Alice and Bob begin their day with a quick game. They first choose a starting number X ₀ ≥ 3 and try to reach one million by the process described below.

Alice goes first and then they take alternating turns. In the i-th turn, the player whose turn it is selects a prime number smaller than the current number, and announces the smallest multiple of this prime number that is not smaller than the current number.

Formally, he or she selects a prime p < X _i - 1 and then finds the minimum X _i ≥ X _i - 1 such that p divides X _i. Note that if the selected prime p already divides X _i - 1, then the number does not change.

Eve has witnessed the state of the game after two turns. Given X ₂, help her determine what is the smallest possible starting number X ₀. Note that the players don’t necessarily play optimally. You should consider all possible game evolutions.

Input

The input contains a single integer X ₂ (4 ≤ X ₂ ≤ 10⁶). It is guaranteed that the integer X ₂ is composite, that is, is not prime.

Output

Output a single integer — the minimum possible X ₀.

Examples

input

14

output

6

input

20

output

15

input

8192

output

8191

Note

In the first test, the smallest possible starting number is X ₀ = 6. One possible course of the game is as follows:

• Alice picks prime 5 and announces X ₁ = 10
• Bob picks prime 7 and announces X ₂ = 14.

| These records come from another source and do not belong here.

/-! ### State.takeDraw -/

@[simp] theorem State.takeDraw_v : (s.takeDraw).v = s.v := rfl
@[simp] theorem State.takeDraw_i : (s.takeDraw).i = s.i := rfl
@[simp] theorem State.takeDraw_pc : (s.takeDraw).pc = s.pc := rfl
@[simp] theorem State.takeDraw_stack : (s.takeDraw).stack = s.stack := rfl
@[simp] theorem State.takeDraw_sp : (s.takeDraw).sp = s.sp := rfl
@[simp] theorem State.takeDraw_mem : (s.takeDraw).mem = s.mem := rfl
@[simp] theorem State.takeDraw_dt : (s.takeDraw).dt = s.dt := rfl
@[simp] theorem State.takeDraw_st : (s.takeDraw).st = s.st := rfl
@[simp] theorem State.takeDraw_disp : (s.takeDraw).disp = s.disp := rfl
@[simp] theorem State.takeDraw_key : (s.takeDraw).key = s.key := rfl
@[simp] theorem State.takeDraw_redraw : (s.takeDraw).redraw = s.redraw := rfl
@[simp] theorem State.takeDraw_fault : (s.takeDraw).fault = s.fault := rfl
@[simp] theorem State.takeDraw_params : (s.takeDraw).params = s.params := rfl
@[simp] theorem State.takeDraw_draws : (s.takeDraw).draws = s.draws + 1 := rfl
@[simp] theorem State.takeDraw_report : (s.takeDraw).report = s.report := rfl
@[simp] theorem State.takeDraw_trace : (s.takeDraw).trace = s.trace := rfl

/-! ### State.setDt -/

@[simp] theorem State.setDt_v (b : Byte) : (s.setDt b).v = s.v := rfl
@[simp] theorem State.setDt_i (b : Byte) : (s.setDt b).i = s.i := rfl
@[simp] theorem State.setDt_pc (b : Byte) : (s.setDt b).pc = s.pc := rfl
@[simp] theorem State.setDt_stack (b : Byte) : (s.setDt b).stack = s.stack := rfl
@[simp] theorem State.setDt_sp (b : Byte) : (s.setDt b).sp = s.sp := rfl
@[simp] theorem State.setDt_mem (b : Byte) : (s.setDt b).mem = s.mem := rfl
@[simp] theorem State.setDt_dt (b : Byte) : (s.setDt b).dt = b := rfl
@[simp] theorem State.setDt_st (b : Byte) : (s.setDt b).st = s.st := rfl
@[simp] theorem State.setDt_disp (b : Byte) : (s.setDt b).disp = s.disp := rfl
@[simp] theorem State.setDt_key (b : Byte) : (s.setDt b).key = s.key := rfl
@[simp] theorem State.setDt_redraw (b : Byte) : (s.setDt b).redraw = s.redraw := rfl
@[simp] theorem State.setDt_fault (b : Byte) : (s.setDt b).fault = s.fault := rfl
@[simp] theorem State.setDt_params (b : Byte) : (s.setDt b).params = s.params := rfl
@[simp] theorem State.setDt_draws (b : Byte) : (s.setDt b).draws = s.draws := rfl
@[simp] theorem State.setDt_report (b : Byte) : (s.setDt b).report = s.report := rfl
@[simp] theorem State.setDt_trace (b : Byte) : (s.setDt b).trace = s.trace := rfl

/-! ### State.setSt -/

@[simp] theorem State.setSt_v (b : Byte) : (s.setSt b).v = s.v := rfl
@[simp] theorem State.setSt_i (b : Byte) : (s.setSt b).i = s.i := rfl
@[simp] theorem State.setSt_pc (b : Byte) : (s.setSt b).pc = s.pc := rfl
@[simp] theorem State.setSt_stack (b : Byte) : (s.setSt b).stack = s.stack := rfl
@[simp] theorem State.setSt_sp (b : Byte) : (s.setSt b).sp = s.sp := rfl
@[simp] theorem State.setSt_mem (b : Byte) : (s.setSt b).mem = s.mem := rfl
@[simp] theorem State.setSt_dt (b : Byte) : (s.setSt b).dt = s.dt := rfl
@[simp] theorem State.setSt_st (b : Byte) : (s.setSt b).st = b := rfl
@[simp] theorem State.setSt_disp (b : Byte) : (s.setSt b).disp = s.disp := rfl
@[simp] theorem State.setSt_key (b : Byte) : (s.setSt b).key = s.key := rfl
@[simp] theorem State.setSt_redraw (b : Byte) : (s.setSt b).redraw = s.redraw := rfl
@[simp] theorem State.setSt_fault (b : Byte) : (s.setSt b).fault = s.fault := rfl
@[simp] theorem State.setSt_params (b : Byte) : (s.setSt b).params = s.params := rfl
@[simp] theorem State.setSt_draws (b : Byte) : (s.setSt b).draws = s.draws := rfl
@[simp] theorem State.setSt_report (b : Byte) : (s.setSt b).report = s.report := rfl
@[simp] theorem State.setSt_trace (b : Byte) : (s.setSt b).trace = s.trace := rfl

/-! ### State.tick -/

@[simp] theorem State.tick_v : (s.tick).v = s.v := rfl
@[simp] theorem State.tick_i : (s.tick).i = s.i := rfl
@[simp] theorem State.tick_pc : (s.tick).pc = s.pc := rfl
@[simp] theorem State.tick_stack : (s.tick).stack = s.stack := rfl
@[simp] theorem State.tick_sp : (s.tick).sp = s.sp := rfl
@[simp] theorem State.tick_mem : (s.tick).mem = s.mem := rfl
@[simp] theorem State.tick_dt : (s.tick).dt = lowered s.dt := rfl
@[simp] theorem State.tick_st : (s.tick).st = tickedSt s.params.soundPolicy s.st := rfl
@[simp] theorem State.tick_disp : (s.tick).disp = s.disp := rfl
@[simp] theorem State.tick_key : (s.tick).key = s.key := rfl
@[simp] theorem State.tick_redraw : (s.tick).redraw = s.redraw := rfl
@[simp] theorem State.tick_fault : (s.tick).fault = s.fault := rfl
@[simp] theorem State.tick_params : (s.tick).params = s.params := rfl
@[simp] theorem State.tick_draws : (s.tick).draws = s.draws := rfl
@[simp] theorem State.tick_report : (s.tick).report = s.report := rfl
@[simp] theorem State.tick_trace : (s.tick).trace = s.trace := rfl

/-! ### State.loadRegs -/

@[simp] theorem State.loadRegs_i (x : Reg) : (s.loadRegs x).i = s.i := rfl
@[simp] theorem State.loadRegs_pc (x : Reg) : (s.loadRegs x).pc = s.pc := rfl
@[simp] theorem State.loadRegs_stack (x : Reg) : (s.loadRegs x).stack = s.stack := rfl
@[simp] theorem State.loadRegs_sp (x : Reg) : (s.loadRegs x).sp = s.sp := rfl
@[simp] theorem State.loadRegs_mem (x : Reg) : (s.loadRegs x).mem = s.mem := rfl
@[simp] theorem State.loadRegs_dt (x : Reg) : (s.loadRegs x).dt = s.dt := rfl
@[simp] theorem State.loadRegs_st (x : Reg) : (s.loadRegs x).st = s.st := rfl
@[simp] theorem State.loadRegs_disp (x : Reg) : (s.loadRegs x).disp = s.disp := rfl
@[simp] theorem State.loadRegs_key (x : Reg) : (s.loadRegs x).key = s.key := rfl
@[simp] theorem State.loadRegs_redraw (x : Reg) : (s.loadRegs x).redraw = s.redraw := rfl
@[simp] theorem State.loadRegs_fault (x : Reg) : (s.loadRegs x).fault = s.fault := rfl
@[simp] theorem State.loadRegs_params (x : Reg) : (s.loadRegs x).params = s.params := rfl
@[simp] theorem State.loadRegs_draws (x : Reg) : (s.loadRegs x).draws = s.draws := rfl
@[simp] theorem State.loadRegs_report (x : Reg) : (s.loadRegs x).report = s.report := rfl
@[simp] theorem State.loadRegs_trace (x : Reg) : (s.loadRegs x).trace = s.trace := rfl

/-! ### Reading a register -/

@[simp] theorem State.setReg_reg (x : Reg) (b : Byte) (y : Reg) :
    (s.setReg x b).reg y = if y = x then b else s.reg y := by
  simp only [State.reg, State.setReg_v, Vector.getElem_set]
  by_cases h : y = x
  · simp [h]
  · have : x.val ≠ y.val := fun e => h (Fin.ext e.symm)
    simp [h, this]

@[simp] theorem State.setFlag_reg (f : Bool) (y : Reg) :
    (s.setFlag f).reg y = if y = flagReg then flagByte f else s.reg y := State.setReg_reg s flagReg (flagByte f) y

@[simp] theorem State.loadRegs_reg (x y : Reg) :
    (s.loadRegs x).reg y = if y ≤ x then s.readByte (s.indexed y.val) else s.reg y := by
  simp [State.loadRegs, State.reg]

@[simp] theorem State.setI_reg (a : Word) (y : Reg) : (s.setI a).reg y = s.reg y := rfl
@[simp] theorem State.setPc_reg (a : Word) (y : Reg) : (s.setPc a).reg y = s.reg y := rfl
@[simp] theorem State.advance_reg (y : Reg) : (s.advance).reg y = s.reg y := rfl
@[simp] theorem State.writeBytes_reg (a : Nat) (bs : List Byte) (y : Reg) : (s.writeBytes a bs).reg y = s.reg y := rfl
@[simp] theorem State.redrawWith_reg (d : Display) (y : Reg) : (s.redrawWith d).reg y = s.reg y := rfl
@[simp] theorem State.takeDraw_reg (y : Reg) : (s.takeDraw).reg y = s.reg y := rfl
@[simp] theorem State.setDt_reg (b : Byte) (y : Reg) : (s.setDt b).reg y = s.reg y := rfl
@[simp] theorem State.setSt_reg (b : Byte) (y : Reg) : (s.setSt b).reg y = s.reg y := rfl
@[simp] theorem State.tick_reg (y : Reg) : (s.tick).reg y = s.reg y := rfl

/-! ### Reading memory -/

@[simp] theorem State.setReg_readByte (x : Reg) (b : Byte) (k : Nat) : (s.setReg x b).readByte k = s.readByte k := rfl
@[simp] theorem State.setFlag_readByte (f : Bool) (k : Nat) : (s.setFlag f).readByte k = s.readByte k := rfl
@[simp] theorem State.setI_readByte (a : Word) (k : Nat) : (s.setI a).readByte k = s.readByte k := rfl
@[simp] theorem State.setPc_readByte (a : Word) (k : Nat) : (s.setPc a).readByte k = s.readByte k := rfl
@[simp] theorem State.advance_readByte (k : Nat) : (s.advance).readByte k = s.readByte k := rfl
@[simp] theorem State.redrawWith_readByte (d : Display) (k : Nat) : (s.redrawWith d).readByte k = s.readByte k := rfl
@[simp] theorem State.takeDraw_readByte (k : Nat) : (s.takeDraw).readByte k = s.readByte k := rfl
@[simp] theorem State.setDt_readByte (b : Byte) (k : Nat) : (s.setDt b).readByte k = s.readByte k := rfl
@[simp] theorem State.setSt_readByte (b : Byte) (k : Nat) : (s.setSt b).readByte k = s.readByte k := rfl
@[simp] theorem State.tick_readByte (k : Nat) : (s.tick).readByte k = s.readByte k := rfl
@[simp] theorem State.loadRegs_readByte (x : Reg) (k : Nat) : (s.loadRegs x).readByte k = s.readByte k := rfl

/-! ### The end of a step and the host's reset: every field -/

@[simp] theorem State.tickAfterStep_of_faulted (h : s.faulted = true) : s.tickAfterStep = s := by
  simp [State.tickAfterStep, h]

theorem State.tickAfterStep_perStep (h : s.fault = none) (m : s.params.tickMode = .perStep) :
    s.tickAfterStep = s.tick := by
  simp [State.tickAfterStep, State.faulted, h, m]

theorem State.tickAfterStep_external (m : s.params.tickMode = .external) : s.tickAfterStep = s := by
  simp [State.tickAfterStep, m]

/-- All the end of a step can do: nothing, or one tick. -/
theorem State.tickAfterStep_cases : s.tickAfterStep = s ∨ (s.fault = none ∧ s.tickAfterStep = s.tick) := by
  rcases hm : s.params.tickMode with _ | _
  · rcases hf : s.fault with _ | v
    · exact .inr ⟨rfl, s.tickAfterStep_perStep hf hm⟩
    · exact .inl (s.tickAfterStep_of_faulted (by simp [State.faulted, hf]))
  · exact .inl (s.tickAfterStep_external hm)

@[simp] theorem State.tickAfterStep_v : s.tickAfterStep.v = s.v := by
  rcases s.tickAfterStep_cases with h | ⟨_, h⟩ <;> rw [h]
  rfl

@[simp] theorem State.tickAfterStep_i : s.tickAfterStep.i = s.i := by
  rcases s.tickAfterStep_cases with h | ⟨_, h⟩ <;> rw [h]
  rfl

@[simp] theorem State.tickAfterStep_pc : s.tickAfterStep.pc = s.pc := by
  rcases s.tickAfterStep_cases with h | ⟨_, h⟩ <;> rw [h]
  rfl

@[simp] theorem State.tickAfterStep_stack : s.tickAfterStep.stack = s.stack := by
  rcases s.tickAfterStep_cases with h | ⟨_, h⟩ <;> rw [h]
  rfl

@[simp] theorem State.tickAfterStep_sp : s.tickAfterStep.sp = s.sp := by
  rcases s.tickAfterStep_cases with h | ⟨_, h⟩ <;> rw [h]
  rfl

@[simp] theorem State.tickAfterStep_mem : s.tickAfterStep.mem = s.mem := by
  rcases s.tickAfterStep_cases with h | ⟨_, h⟩ <;> rw [h]
  rfl

@[simp] theorem State.tickAfterStep_disp : s.tickAfterStep.disp = s.disp := by
  rcases s.tickAfterStep_cases with h | ⟨_, h⟩ <;> rw [h]
  rfl

@[simp] theorem State.tickAfterStep_key : s.tickAfterStep.key = s.key := by
  rcases s.tickAfterStep_cases with h | ⟨_, h⟩ <;> rw [h]
  rfl

@[simp] theorem State.tickAfterStep_redraw : s.tickAfterStep.redraw = s.redraw := by
  rcases s.tickAfterStep_cases with h | ⟨_, h⟩ <;> rw [h]
  rfl

@[simp] theorem State.tickAfterStep_fault : s.tickAfterStep.fault = s.fault := by
  rcases s.tickAfterStep_cases with h | ⟨_, h⟩ <;> rw [h]
  rfl

@[simp] theorem State.tickAfterStep_params : s.tickAfterStep.params = s.params := by
  rcases s.tickAfterStep_cases with h | ⟨_, h⟩ <;> rw [h]
  rfl

@[simp] theorem State.tickAfterStep_draws : s.tickAfterStep.draws = s.draws := by
  rcases s.tickAfterStep_cases with h | ⟨_, h⟩ <;> rw [h]
  rfl

@[simp] theorem State.tickAfterStep_report : s.tickAfterStep.report = s.report := by
  rcases s.tickAfterStep_cases with h | ⟨_, h⟩ <;> rw [h]
  rfl

@[simp] theorem State.tickAfterStep_trace : s.tickAfterStep.trace = s.trace := by
  rcases s.tickAfterStep_cases with h | ⟨_, h⟩ <;> rw [h]
  rfl

variable (t : State) (w : Option Word) (c : Option Condition)

@[simp] theorem finishStep_v : (finishStep s w c t).v = t.v := t.tickAfterStep_v
@[simp] theorem finishStep_i : (finishStep s w c t).i = t.i := t.tickAfterStep_i
@[simp] theorem finishStep_pc : (finishStep s w c t).pc = t.pc := t.tickAfterStep_pc
@[simp] theorem finishStep_stack : (finishStep s w c t).stack = t.stack := t.tickAfterStep_stack
@[simp] theorem finishStep_sp : (finishStep s w c t).sp = t.sp := t.tickAfterStep_sp
@[simp] theorem finishStep_mem : (finishStep s w c t).mem = t.mem := t.tickAfterStep_mem
@[simp] theorem finishStep_dt : (finishStep s w c t).dt = t.tickAfterStep.dt := rfl
@[simp] theorem finishStep_st : (finishStep s w c t).st = t.tickAfterStep.st := rfl
@[simp] theorem finishStep_disp : (finishStep s w c t).disp = t.disp := t.tickAfterStep_disp
@[simp] theorem finishStep_key : (finishStep s w c t).key = t.key := t.tickAfterStep_key
@[simp] theorem finishStep_redraw : (finishStep s w c t).redraw = t.redraw := t.tickAfterStep_redraw
@[simp] theorem finishStep_fault : (finishStep s w c t).fault = t.fault := t.tickAfterStep_fault
@[simp] theorem finishStep_params : (finishStep s w c t).params = t.params := t.tickAfterStep_params
@[simp] theorem finishStep_draws : (finishStep s w c t).draws = t.draws := t.tickAfterStep_draws
@[simp] theorem finishStep_report : (finishStep s w c t).report = c := rfl
@[simp] theorem finishStep_trace : (finishStep s w c t).trace = some (s.record w) := rfl

end Sys2Proof.Machine
end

In the second case, let X ₀ = 15.

• Alice picks prime 2 and announces X ₁ = 16
• Bob picks prime 5 and announces X ₂ = 20.

Solution:

#include <bits/stdc++.h>

using namespace std;

int main() {
ios::sync_with_stdio(false);
cin.tie(0);
int x;
cin >> x;
vector<int> p(x + 1);
for (int i = 1; i <= x; i++) {
    p[i] = i;
  }
  for (int i = 2; i <= x; i++) {
    if (p[i] == i) {
      for (int j = i + i; j <= x; j += i) {
        p[j] = min(p[j], i);
      }
    }
  }
  const int inf = (int) 1e9;
  vector<int> best(x + 1, inf);
for (int i = 1; i <= x; i++) {
    int tmp = i;
    while (tmp > 1) {
int d = p[tmp];
if (i != d) {
best[i] = min(best[i], i - d + 1);
}
tmp /= p[tmp];
}
}
int res = inf;
{
int tmp = x;
while (tmp > 1) {
int d = p[tmp];
for (int j = x - d + 1; j <= x; j++) {
        res = min(res, best[j]);
      }
      tmp /= p[tmp];
    }
  }
  cout << res << '\n';
  return 0;
}